Deforestation has reached critical levels globally, with potentially irreversible consequences for environmental sustainability and exacerbation of climate change. Widespread forest fires occur year-round in regions spanning the Amazon rainforest in Brazil to the western United States, indicating severe ecosystem disruption. Deforestation eliminates natural carbon sinks - one of the few remaining mechanisms buffering anthropogenic climate impacts. Sustainability solutions could benefit from incorporation of relevant datasets, whether customer-generated (e.g. building temperatures, vehicle locations) or external (e.g. weather patterns, satellite imagery). Hosting datasets centrally on platforms like AWS facilitates customer access without transfer/storage burdens, allowing faster development. Landsat 8 imagery serves as one example - while petabyte-scale and requiring significant pre-processing, AWS hosts the catalog publicly, reducing barriers to leveraging Earth observation data. Overall, AWS centralized datasets help customers focus on core sustainability applications rather than data wrangling.

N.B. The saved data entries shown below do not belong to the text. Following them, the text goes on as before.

/-! ## freeWindow -/

@[simp] theorem State.freeWindow_cfg (s : State) : s.freeWindow.cfg = s.cfg := rfl
@[simp] theorem State.freeWindow_inMem (s : State) : s.freeWindow.inMem = s.inMem := rfl
@[simp] theorem State.freeWindow_inLen (s : State) : s.freeWindow.inLen = s.inLen := rfl
@[simp] theorem State.freeWindow_srcCur (s : State) : s.freeWindow.srcCur = s.srcCur := rfl
@[simp] theorem State.freeWindow_outMem (s : State) : s.freeWindow.outMem = s.outMem := rfl
@[simp] theorem State.freeWindow_outLen (s : State) : s.freeWindow.outLen = s.outLen := rfl
@[simp] theorem State.freeWindow_win (s : State) : s.freeWindow.win = Memory.unwritten s.draws := rfl
@[simp] theorem State.freeWindow_winCur (s : State) : s.freeWindow.winCur = BitVec.ofNat 13 ((Config.freeWord (s.draws + 1)).toNat % Config.winSize) := rfl
@[simp] theorem State.freeWindow_status (s : State) : s.freeWindow.status = s.status := rfl
@[simp] theorem State.freeWindow_errCode (s : State) : s.freeWindow.errCode = s.errCode := rfl
@[simp] theorem State.freeWindow_arg (s : State) : s.freeWindow.arg = s.arg := rfl
@[simp] theorem State.freeWindow_result (s : State) : s.freeWindow.result = s.result := rfl
@[simp] theorem State.freeWindow_engine (s : State) : s.freeWindow.engine = s.engine := rfl
@[simp] theorem State.freeWindow_pending (s : State) : s.freeWindow.pending = s.pending := rfl
@[simp] theorem State.freeWindow_reply (s : State) : s.freeWindow.reply = s.reply := rfl
@[simp] theorem State.freeWindow_draws (s : State) : s.freeWindow.draws = s.draws + 2 := rfl

/-! ## patchHeader -/

@[simp] theorem State.patchHeader_cfg (l : Nat) (s : State) : (s.patchHeader l).cfg = s.cfg := rfl
@[simp] theorem State.patchHeader_inMem (l : Nat) (s : State) : (s.patchHeader l).inMem = s.inMem := rfl
@[simp] theorem State.patchHeader_inLen (l : Nat) (s : State) : (s.patchHeader l).inLen = s.inLen := rfl
@[simp] theorem State.patchHeader_srcCur (l : Nat) (s : State) : (s.patchHeader l).srcCur = s.srcCur := rfl
@[simp] theorem State.patchHeader_outMem (l : Nat) (s : State) : (s.patchHeader l).outMem = (s.outMem.write 0 (byteOf l)).write 1 (byteOf (l >>> 8)) := rfl
@[simp] theorem State.patchHeader_outLen (l : Nat) (s : State) : (s.patchHeader l).outLen = s.outLen := rfl
@[simp] theorem State.patchHeader_win (l : Nat) (s : State) : (s.patchHeader l).win = s.win := rfl
@[simp] theorem State.patchHeader_winCur (l : Nat) (s : State) : (s.patchHeader l).winCur = s.winCur := rfl
@[simp] theorem State.patchHeader_status (l : Nat) (s : State) : (s.patchHeader l).status = s.status := rfl
@[simp] theorem State.patchHeader_errCode (l : Nat) (s : State) : (s.patchHeader l).errCode = s.errCode := rfl
@[simp] theorem State.patchHeader_arg (l : Nat) (s : State) : (s.patchHeader l).arg = s.arg := rfl
@[simp] theorem State.patchHeader_result (l : Nat) (s : State) : (s.patchHeader l).result = s.result := rfl
@[simp] theorem State.patchHeader_engine (l : Nat) (s : State) : (s.patchHeader l).engine = s.engine := rfl
@[simp] theorem State.patchHeader_pending (l : Nat) (s : State) : (s.patchHeader l).pending = s.pending := rfl
@[simp] theorem State.patchHeader_reply (l : Nat) (s : State) : (s.patchHeader l).reply = s.reply := rfl
@[simp] theorem State.patchHeader_draws (l : Nat) (s : State) : (s.patchHeader l).draws = s.draws := rfl

/-! ## takeAction -/

@[simp] theorem State.takeAction_cfg (rest : List HostAction) (s : State) : (s.takeAction rest).cfg = s.cfg := rfl
@[simp] theorem State.takeAction_inMem (rest : List HostAction) (s : State) : (s.takeAction rest).inMem = s.inMem := rfl
@[simp] theorem State.takeAction_inLen (rest : List HostAction) (s : State) : (s.takeAction rest).inLen = s.inLen := rfl
@[simp] theorem State.takeAction_srcCur (rest : List HostAction) (s : State) : (s.takeAction rest).srcCur = s.srcCur := rfl
@[simp] theorem State.takeAction_outMem (rest : List HostAction) (s : State) : (s.takeAction rest).outMem = s.outMem := rfl
@[simp] theorem State.takeAction_outLen (rest : List HostAction) (s : State) : (s.takeAction rest).outLen = s.outLen := rfl
@[simp] theorem State.takeAction_win (rest : List HostAction) (s : State) : (s.takeAction rest).win = s.win := rfl
@[simp] theorem State.takeAction_winCur (rest : List HostAction) (s : State) : (s.takeAction rest).winCur = s.winCur := rfl
@[simp] theorem State.takeAction_status (rest : List HostAction) (s : State) : (s.takeAction rest).status = s.status := rfl
@[simp] theorem State.takeAction_errCode (rest : List HostAction) (s : State) : (s.takeAction rest).errCode = s.errCode := rfl
@[simp] theorem State.takeAction_arg (rest : List HostAction) (s : State) : (s.takeAction rest).arg = s.arg := rfl
@[simp] theorem State.takeAction_result (rest : List HostAction) (s : State) : (s.takeAction rest).result = s.result := rfl
@[simp] theorem State.takeAction_engine (rest : List HostAction) (s : State) : (s.takeAction rest).engine = s.engine := rfl
@[simp] theorem State.takeAction_pending (rest : List HostAction) (s : State) : (s.takeAction rest).pending = rest := rfl
@[simp] theorem State.takeAction_reply (rest : List HostAction) (s : State) : (s.takeAction rest).reply = none := rfl
@[simp] theorem State.takeAction_draws (rest : List HostAction) (s : State) : (s.takeAction rest).draws = s.draws := rfl

end Sys2Proof.Machine
end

The AWS Open Data Program is the umbrella for all our free data sets, and the Amazon Sustainability Data Initiative (ASDI) manages the subset of those related to sustainability. ASDI also enables data-sharing partnerships aimed at addressing sustainability challenges, such as the recently announced collaboration with Open Source-Climate. This organization leverages open data to evaluate and mitigate climate-related financial risks for investors, corporations, and communities. Through such partnerships, ASDI facilitates access to crucial data for developing innovative solutions to pressing sustainability issues.

Let’s run a sagemaker notebook with advanced visualizations

This sample provides an introduction to performing geospatial data analysis related to sustainability on SageMaker Studio. We begin by exploring the Sentinel remote sensing dataset from the AWS Open Data Registry. Using Sentinel-2 data, we analyze deforestation by calculating different spectral indices. As an example, we look at Paradise Fire disaster in California - similar methods can be applied to identify areas of forest loss over time. The goal is to demonstrate core concepts in working with Earth observation data for sustainability applications within the SageMaker environment.
S3 serves as the centralized persistent store for images. SageMaker integrates natively with S3 for data access for training and inference workloads, abstracting away much of the heavy lifting of data transfers. This makes it convenient to use images from S3 efficiently for ML development while persistently storing them in a scalable, durable storage layer like S3.